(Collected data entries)
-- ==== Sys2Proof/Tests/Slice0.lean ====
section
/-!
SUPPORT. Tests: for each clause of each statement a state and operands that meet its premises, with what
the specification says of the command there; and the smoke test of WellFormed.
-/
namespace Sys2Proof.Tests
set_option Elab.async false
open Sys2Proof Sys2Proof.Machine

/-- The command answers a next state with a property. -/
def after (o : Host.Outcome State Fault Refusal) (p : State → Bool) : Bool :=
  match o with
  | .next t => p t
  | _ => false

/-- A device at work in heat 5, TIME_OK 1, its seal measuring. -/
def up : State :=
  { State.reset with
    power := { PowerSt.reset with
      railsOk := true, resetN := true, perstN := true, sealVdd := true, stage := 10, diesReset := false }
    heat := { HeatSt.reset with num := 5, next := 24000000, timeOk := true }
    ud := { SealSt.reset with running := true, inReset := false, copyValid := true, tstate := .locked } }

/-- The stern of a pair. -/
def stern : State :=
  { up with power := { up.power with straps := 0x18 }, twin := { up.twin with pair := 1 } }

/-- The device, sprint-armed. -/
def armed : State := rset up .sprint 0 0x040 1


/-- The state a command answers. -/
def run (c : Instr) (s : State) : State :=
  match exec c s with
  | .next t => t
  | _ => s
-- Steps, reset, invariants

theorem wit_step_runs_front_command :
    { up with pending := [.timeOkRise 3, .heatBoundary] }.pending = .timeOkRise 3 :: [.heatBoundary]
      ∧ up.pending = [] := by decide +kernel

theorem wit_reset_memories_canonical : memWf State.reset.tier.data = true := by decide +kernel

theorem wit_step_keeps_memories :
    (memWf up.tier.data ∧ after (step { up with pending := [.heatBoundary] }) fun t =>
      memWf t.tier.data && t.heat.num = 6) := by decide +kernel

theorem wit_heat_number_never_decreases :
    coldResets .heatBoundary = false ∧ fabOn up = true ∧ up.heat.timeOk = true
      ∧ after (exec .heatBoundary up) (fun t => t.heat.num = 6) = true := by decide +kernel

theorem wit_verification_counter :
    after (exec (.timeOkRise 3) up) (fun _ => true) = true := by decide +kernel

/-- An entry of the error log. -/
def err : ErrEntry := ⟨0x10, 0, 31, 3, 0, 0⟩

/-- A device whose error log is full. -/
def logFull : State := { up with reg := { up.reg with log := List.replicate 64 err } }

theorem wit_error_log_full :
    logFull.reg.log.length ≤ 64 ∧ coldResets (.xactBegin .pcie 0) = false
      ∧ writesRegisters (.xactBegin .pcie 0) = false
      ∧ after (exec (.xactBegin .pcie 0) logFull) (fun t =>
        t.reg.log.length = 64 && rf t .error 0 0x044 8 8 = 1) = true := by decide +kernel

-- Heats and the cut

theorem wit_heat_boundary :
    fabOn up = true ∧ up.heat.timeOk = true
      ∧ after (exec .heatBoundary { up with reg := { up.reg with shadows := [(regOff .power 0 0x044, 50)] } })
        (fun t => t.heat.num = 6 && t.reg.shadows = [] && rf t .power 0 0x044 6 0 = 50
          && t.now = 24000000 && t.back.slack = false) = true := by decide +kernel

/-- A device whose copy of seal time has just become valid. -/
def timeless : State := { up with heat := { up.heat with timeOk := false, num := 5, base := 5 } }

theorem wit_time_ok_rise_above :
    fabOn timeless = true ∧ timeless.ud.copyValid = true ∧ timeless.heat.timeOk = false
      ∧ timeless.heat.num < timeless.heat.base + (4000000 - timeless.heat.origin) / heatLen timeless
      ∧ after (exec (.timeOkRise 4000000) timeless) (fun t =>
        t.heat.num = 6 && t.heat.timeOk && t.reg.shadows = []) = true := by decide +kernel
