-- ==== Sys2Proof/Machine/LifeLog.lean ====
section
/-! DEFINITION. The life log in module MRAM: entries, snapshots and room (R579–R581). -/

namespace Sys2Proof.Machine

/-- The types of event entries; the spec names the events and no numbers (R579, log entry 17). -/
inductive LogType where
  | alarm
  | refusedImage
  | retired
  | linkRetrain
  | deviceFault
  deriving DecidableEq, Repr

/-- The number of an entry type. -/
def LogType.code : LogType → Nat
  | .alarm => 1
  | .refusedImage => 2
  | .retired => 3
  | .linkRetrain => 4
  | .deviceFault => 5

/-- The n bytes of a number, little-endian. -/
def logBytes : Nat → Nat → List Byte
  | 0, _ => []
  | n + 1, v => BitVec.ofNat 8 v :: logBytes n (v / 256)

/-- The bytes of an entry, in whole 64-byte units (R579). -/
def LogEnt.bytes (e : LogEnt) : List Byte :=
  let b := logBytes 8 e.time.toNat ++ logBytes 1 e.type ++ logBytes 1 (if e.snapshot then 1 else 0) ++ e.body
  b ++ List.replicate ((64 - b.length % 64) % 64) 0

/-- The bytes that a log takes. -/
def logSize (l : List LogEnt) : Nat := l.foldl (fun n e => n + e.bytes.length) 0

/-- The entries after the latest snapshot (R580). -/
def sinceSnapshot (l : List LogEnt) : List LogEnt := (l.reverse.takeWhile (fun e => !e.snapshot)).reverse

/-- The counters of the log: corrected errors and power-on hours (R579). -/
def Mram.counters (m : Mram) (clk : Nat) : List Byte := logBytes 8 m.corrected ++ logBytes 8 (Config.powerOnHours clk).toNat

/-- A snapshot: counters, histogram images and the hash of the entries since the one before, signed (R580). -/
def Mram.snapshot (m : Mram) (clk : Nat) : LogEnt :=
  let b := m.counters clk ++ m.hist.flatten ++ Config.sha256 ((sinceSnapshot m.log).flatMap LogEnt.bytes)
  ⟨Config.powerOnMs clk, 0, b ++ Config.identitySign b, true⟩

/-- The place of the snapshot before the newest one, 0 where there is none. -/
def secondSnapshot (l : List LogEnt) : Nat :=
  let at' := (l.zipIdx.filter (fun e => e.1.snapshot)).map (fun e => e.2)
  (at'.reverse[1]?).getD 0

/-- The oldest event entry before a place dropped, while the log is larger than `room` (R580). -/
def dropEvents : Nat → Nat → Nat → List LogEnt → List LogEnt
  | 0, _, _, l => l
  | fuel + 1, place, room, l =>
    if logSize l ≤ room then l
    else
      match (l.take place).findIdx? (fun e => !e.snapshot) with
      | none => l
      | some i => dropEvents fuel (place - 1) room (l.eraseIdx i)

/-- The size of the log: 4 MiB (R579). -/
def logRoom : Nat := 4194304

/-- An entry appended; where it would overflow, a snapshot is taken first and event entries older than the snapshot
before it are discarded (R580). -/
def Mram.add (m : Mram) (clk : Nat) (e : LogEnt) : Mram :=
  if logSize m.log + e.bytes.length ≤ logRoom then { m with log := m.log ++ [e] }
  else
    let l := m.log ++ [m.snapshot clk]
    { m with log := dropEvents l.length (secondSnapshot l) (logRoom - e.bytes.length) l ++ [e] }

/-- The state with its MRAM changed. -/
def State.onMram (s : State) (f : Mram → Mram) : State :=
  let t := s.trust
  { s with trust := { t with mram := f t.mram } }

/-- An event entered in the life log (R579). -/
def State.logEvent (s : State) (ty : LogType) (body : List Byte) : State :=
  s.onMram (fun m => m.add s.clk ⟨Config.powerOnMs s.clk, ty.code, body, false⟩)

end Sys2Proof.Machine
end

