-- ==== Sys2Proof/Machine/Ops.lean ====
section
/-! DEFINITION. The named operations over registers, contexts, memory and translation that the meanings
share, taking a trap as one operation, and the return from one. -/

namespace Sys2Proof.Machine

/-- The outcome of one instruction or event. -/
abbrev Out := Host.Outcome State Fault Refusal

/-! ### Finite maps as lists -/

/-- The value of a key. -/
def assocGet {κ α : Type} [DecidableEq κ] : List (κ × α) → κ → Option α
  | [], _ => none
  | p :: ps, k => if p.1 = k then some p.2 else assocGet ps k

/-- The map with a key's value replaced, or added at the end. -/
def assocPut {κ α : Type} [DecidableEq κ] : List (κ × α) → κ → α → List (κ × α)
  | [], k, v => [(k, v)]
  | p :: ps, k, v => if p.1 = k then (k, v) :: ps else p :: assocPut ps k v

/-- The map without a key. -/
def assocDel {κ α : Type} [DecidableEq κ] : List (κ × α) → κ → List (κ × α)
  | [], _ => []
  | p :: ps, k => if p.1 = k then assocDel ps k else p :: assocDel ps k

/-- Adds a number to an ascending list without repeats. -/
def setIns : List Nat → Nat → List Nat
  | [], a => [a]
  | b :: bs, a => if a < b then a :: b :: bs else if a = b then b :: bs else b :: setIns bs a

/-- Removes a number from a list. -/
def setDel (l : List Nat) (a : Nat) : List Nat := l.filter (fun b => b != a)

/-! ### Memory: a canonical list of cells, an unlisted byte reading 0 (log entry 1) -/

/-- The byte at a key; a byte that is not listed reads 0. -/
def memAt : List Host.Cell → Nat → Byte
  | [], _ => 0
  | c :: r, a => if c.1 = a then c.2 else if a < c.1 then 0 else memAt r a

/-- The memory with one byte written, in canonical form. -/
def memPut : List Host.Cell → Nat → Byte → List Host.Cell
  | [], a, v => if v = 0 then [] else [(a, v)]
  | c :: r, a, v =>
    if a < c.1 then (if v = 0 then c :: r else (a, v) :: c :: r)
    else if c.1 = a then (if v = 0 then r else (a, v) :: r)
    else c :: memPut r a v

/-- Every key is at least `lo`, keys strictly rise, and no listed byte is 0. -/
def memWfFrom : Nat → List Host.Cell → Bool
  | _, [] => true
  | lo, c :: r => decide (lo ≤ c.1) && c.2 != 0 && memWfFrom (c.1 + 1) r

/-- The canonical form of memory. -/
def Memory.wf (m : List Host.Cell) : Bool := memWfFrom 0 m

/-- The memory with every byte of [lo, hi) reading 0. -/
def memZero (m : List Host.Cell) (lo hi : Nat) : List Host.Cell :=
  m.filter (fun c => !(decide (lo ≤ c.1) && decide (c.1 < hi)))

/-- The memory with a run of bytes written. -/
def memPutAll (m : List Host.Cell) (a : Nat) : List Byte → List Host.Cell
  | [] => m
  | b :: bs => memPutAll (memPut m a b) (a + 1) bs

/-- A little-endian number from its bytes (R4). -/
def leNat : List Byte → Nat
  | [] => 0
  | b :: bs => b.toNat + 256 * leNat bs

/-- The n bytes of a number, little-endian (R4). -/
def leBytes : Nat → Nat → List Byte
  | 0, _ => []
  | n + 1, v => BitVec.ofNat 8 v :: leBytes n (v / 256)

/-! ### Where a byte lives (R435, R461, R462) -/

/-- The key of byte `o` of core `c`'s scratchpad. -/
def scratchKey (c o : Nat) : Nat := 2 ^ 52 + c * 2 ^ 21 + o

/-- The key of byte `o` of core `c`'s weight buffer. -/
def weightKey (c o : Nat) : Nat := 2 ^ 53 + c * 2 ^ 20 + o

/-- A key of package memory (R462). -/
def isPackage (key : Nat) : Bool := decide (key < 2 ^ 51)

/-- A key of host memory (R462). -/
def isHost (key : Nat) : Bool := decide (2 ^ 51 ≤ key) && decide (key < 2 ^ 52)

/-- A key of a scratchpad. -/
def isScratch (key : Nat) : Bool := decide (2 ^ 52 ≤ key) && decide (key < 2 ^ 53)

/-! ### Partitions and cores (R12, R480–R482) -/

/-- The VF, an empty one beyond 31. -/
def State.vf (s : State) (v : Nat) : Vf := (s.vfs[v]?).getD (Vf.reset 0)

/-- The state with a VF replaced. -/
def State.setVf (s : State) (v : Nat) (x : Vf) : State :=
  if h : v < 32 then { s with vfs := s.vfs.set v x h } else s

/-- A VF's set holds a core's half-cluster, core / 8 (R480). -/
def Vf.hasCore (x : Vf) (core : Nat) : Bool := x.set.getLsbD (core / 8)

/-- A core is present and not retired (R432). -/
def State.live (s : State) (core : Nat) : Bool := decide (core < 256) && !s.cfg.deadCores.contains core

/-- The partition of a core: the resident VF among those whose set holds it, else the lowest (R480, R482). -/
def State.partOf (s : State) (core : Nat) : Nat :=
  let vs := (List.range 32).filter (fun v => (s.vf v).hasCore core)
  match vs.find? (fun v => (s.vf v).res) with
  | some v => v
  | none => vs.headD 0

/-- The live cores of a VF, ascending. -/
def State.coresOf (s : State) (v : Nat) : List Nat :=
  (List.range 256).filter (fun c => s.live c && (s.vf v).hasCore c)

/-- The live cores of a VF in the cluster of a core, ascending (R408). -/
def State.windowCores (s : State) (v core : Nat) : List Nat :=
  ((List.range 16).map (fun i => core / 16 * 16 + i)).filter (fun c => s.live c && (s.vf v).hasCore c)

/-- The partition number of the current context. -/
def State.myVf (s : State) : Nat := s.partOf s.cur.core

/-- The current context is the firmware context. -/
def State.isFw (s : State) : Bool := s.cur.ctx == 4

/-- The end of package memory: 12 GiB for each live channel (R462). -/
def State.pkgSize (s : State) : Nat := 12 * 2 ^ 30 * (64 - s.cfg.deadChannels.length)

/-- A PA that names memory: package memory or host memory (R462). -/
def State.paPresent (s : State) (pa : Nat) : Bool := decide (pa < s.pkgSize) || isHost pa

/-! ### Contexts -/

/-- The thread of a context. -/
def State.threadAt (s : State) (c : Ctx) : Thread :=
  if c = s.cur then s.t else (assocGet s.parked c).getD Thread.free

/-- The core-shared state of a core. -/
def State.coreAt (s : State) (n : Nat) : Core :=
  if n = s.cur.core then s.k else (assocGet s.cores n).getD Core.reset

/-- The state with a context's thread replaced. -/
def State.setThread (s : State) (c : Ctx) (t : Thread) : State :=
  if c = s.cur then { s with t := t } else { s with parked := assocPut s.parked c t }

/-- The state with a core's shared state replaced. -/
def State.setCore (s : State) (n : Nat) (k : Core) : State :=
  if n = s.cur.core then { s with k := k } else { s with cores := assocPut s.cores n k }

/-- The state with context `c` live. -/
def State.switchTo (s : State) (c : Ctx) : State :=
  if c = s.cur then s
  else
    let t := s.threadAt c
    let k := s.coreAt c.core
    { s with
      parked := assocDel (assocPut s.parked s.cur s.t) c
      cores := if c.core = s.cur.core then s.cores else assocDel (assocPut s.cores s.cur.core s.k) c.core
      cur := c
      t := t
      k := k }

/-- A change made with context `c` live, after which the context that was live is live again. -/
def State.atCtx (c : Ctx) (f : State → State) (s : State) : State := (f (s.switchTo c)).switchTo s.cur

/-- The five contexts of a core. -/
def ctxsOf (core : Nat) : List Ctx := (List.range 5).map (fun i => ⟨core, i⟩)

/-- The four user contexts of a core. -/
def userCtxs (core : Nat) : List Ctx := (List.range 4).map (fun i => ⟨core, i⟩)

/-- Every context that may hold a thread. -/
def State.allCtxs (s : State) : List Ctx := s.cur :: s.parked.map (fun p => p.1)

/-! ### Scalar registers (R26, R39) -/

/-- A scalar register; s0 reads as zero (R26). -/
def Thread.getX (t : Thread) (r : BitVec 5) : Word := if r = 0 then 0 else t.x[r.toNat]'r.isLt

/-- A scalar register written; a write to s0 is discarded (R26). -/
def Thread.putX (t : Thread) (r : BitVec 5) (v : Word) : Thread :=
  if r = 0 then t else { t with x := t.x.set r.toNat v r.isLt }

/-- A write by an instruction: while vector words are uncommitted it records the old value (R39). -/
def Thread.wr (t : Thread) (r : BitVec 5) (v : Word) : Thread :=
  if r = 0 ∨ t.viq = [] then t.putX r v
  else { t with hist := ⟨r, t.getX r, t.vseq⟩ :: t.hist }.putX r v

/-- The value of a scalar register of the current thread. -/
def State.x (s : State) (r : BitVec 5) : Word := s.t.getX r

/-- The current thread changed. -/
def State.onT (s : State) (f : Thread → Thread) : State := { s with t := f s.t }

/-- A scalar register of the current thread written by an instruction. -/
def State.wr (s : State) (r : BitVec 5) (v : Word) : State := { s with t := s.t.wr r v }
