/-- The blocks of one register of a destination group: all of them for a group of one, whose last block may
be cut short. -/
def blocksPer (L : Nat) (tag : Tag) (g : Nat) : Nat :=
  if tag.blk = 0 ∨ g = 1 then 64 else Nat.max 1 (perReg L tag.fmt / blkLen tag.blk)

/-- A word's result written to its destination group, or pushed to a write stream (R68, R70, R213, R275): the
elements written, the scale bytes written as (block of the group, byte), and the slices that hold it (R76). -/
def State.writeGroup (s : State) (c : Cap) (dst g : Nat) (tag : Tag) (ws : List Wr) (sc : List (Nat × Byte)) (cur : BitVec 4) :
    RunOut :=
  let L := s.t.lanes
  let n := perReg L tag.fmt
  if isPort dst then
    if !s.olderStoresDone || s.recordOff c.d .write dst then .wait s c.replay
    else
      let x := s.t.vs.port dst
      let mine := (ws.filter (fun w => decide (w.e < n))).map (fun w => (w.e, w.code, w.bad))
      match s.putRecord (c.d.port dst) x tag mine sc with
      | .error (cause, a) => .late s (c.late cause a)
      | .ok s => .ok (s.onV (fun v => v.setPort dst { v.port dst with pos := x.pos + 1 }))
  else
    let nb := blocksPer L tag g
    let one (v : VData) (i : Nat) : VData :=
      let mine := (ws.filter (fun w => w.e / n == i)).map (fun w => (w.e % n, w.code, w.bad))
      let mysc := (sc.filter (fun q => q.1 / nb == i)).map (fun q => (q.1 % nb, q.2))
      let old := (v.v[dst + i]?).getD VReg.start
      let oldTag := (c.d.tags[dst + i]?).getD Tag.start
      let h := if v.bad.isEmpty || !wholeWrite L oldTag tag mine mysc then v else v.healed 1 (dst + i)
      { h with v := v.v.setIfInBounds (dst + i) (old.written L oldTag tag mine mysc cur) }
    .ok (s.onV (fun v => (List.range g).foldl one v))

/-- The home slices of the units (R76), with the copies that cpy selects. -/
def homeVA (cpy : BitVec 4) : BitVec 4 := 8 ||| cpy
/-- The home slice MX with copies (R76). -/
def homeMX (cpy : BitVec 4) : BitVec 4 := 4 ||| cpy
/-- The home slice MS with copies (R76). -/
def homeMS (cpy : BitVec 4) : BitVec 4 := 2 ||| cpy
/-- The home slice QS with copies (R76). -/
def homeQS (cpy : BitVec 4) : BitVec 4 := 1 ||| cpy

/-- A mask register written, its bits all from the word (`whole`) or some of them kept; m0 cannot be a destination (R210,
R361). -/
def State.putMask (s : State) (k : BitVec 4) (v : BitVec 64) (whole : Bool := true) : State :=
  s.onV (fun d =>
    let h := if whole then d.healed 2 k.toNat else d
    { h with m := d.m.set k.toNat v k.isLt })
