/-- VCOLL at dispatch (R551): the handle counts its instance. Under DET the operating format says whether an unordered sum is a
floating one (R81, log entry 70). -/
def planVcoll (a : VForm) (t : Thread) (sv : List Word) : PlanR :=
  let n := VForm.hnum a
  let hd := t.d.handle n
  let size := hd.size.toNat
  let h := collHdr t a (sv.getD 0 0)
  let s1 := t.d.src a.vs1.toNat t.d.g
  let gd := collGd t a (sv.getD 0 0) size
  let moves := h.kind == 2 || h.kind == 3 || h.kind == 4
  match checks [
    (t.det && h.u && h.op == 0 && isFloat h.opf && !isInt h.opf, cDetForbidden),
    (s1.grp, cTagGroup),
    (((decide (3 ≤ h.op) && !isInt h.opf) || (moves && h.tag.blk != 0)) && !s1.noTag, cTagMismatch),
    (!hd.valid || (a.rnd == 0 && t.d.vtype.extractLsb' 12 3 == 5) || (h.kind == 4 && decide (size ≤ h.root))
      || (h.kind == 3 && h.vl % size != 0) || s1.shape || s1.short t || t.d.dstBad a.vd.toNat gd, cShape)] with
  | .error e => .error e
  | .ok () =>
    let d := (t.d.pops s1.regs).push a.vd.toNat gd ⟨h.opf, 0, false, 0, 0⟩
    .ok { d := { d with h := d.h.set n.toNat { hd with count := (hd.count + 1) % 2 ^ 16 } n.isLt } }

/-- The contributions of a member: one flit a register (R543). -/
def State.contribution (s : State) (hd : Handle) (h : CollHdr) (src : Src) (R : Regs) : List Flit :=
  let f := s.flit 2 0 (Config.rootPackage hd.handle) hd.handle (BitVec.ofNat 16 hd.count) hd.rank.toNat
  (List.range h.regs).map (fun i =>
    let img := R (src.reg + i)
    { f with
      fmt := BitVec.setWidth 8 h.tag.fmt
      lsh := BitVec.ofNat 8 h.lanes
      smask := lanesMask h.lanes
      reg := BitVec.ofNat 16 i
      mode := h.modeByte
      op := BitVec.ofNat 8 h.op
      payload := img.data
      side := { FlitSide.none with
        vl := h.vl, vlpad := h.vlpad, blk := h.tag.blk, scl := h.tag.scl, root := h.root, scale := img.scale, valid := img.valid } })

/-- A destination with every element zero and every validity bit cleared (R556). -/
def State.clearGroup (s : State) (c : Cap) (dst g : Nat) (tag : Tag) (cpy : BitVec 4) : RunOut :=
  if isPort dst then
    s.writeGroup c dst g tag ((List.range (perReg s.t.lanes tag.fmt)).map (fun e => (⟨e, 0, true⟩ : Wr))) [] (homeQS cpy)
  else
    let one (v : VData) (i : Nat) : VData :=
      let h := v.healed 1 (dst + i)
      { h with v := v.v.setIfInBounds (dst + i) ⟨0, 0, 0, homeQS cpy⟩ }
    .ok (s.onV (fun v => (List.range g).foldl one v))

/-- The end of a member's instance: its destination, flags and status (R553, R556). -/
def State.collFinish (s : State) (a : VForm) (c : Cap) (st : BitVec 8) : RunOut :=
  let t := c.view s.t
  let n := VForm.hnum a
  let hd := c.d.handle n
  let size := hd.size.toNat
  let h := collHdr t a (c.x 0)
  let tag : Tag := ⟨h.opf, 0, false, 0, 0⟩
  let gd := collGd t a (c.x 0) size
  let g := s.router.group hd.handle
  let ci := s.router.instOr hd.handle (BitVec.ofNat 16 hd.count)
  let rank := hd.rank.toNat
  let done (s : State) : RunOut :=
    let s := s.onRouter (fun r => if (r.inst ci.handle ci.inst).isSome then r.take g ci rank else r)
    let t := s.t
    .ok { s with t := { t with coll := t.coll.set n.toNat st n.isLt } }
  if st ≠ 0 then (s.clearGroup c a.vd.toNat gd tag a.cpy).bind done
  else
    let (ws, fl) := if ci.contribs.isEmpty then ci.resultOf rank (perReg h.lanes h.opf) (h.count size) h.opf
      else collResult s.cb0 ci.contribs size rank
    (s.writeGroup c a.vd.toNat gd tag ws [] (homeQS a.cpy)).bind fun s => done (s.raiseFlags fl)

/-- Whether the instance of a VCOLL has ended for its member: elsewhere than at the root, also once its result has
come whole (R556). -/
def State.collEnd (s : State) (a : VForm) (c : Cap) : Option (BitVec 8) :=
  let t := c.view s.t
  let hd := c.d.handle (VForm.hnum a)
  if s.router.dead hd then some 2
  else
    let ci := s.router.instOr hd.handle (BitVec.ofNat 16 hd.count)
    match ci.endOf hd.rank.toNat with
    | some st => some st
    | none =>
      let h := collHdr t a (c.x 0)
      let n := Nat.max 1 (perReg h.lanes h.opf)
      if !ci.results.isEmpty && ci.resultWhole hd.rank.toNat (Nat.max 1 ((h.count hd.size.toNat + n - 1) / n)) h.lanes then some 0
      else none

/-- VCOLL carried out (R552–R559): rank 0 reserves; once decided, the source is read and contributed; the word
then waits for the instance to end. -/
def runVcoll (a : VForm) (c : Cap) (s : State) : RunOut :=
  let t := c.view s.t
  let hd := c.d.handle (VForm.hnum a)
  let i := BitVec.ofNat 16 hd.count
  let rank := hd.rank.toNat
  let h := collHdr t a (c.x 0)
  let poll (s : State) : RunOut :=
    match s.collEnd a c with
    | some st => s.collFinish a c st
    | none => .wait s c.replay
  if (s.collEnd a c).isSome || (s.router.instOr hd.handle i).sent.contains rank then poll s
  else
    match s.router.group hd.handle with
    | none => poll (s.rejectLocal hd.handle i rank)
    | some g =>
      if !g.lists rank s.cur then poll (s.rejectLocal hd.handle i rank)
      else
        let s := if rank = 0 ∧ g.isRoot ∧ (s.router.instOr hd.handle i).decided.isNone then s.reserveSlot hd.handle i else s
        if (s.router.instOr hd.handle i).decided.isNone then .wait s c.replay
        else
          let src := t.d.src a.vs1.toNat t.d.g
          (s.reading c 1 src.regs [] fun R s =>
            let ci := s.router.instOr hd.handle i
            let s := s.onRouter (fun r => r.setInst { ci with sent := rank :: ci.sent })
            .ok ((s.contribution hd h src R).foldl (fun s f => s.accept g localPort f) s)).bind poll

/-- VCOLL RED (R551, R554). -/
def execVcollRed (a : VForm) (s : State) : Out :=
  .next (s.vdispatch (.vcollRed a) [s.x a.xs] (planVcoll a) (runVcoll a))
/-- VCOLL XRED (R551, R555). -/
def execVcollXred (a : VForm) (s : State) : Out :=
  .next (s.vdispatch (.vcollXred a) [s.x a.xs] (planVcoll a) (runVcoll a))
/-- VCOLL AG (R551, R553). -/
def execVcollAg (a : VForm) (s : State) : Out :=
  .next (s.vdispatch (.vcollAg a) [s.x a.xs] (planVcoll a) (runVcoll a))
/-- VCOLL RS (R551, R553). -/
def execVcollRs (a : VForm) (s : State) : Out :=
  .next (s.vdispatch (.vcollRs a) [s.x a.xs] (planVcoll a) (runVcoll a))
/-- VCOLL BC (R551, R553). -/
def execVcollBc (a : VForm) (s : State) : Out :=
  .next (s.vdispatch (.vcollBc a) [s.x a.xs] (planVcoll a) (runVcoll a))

EXERCISE GOAL:
What you return should be exactly the lines above, starting at the one with "if h : v < 32" and ending at the one with "def State.live (s", and nothing else.

EXERCISE RESULT:
  if h : v < 32 then { s with vfs := s.vfs.set v x h } else s

/-- A VF's set holds a core's half-cluster, core / 8 (R480). -/
def Vf.hasCore (x : Vf) (core : Nat) : Bool := x.set.getLsbD (core / 8)

/-- A core is present and not retired (R432). -/
def State.live (s : State) (core : Nat) : Bool := decide (core < 256) && !s.cfg.deadCores.contains core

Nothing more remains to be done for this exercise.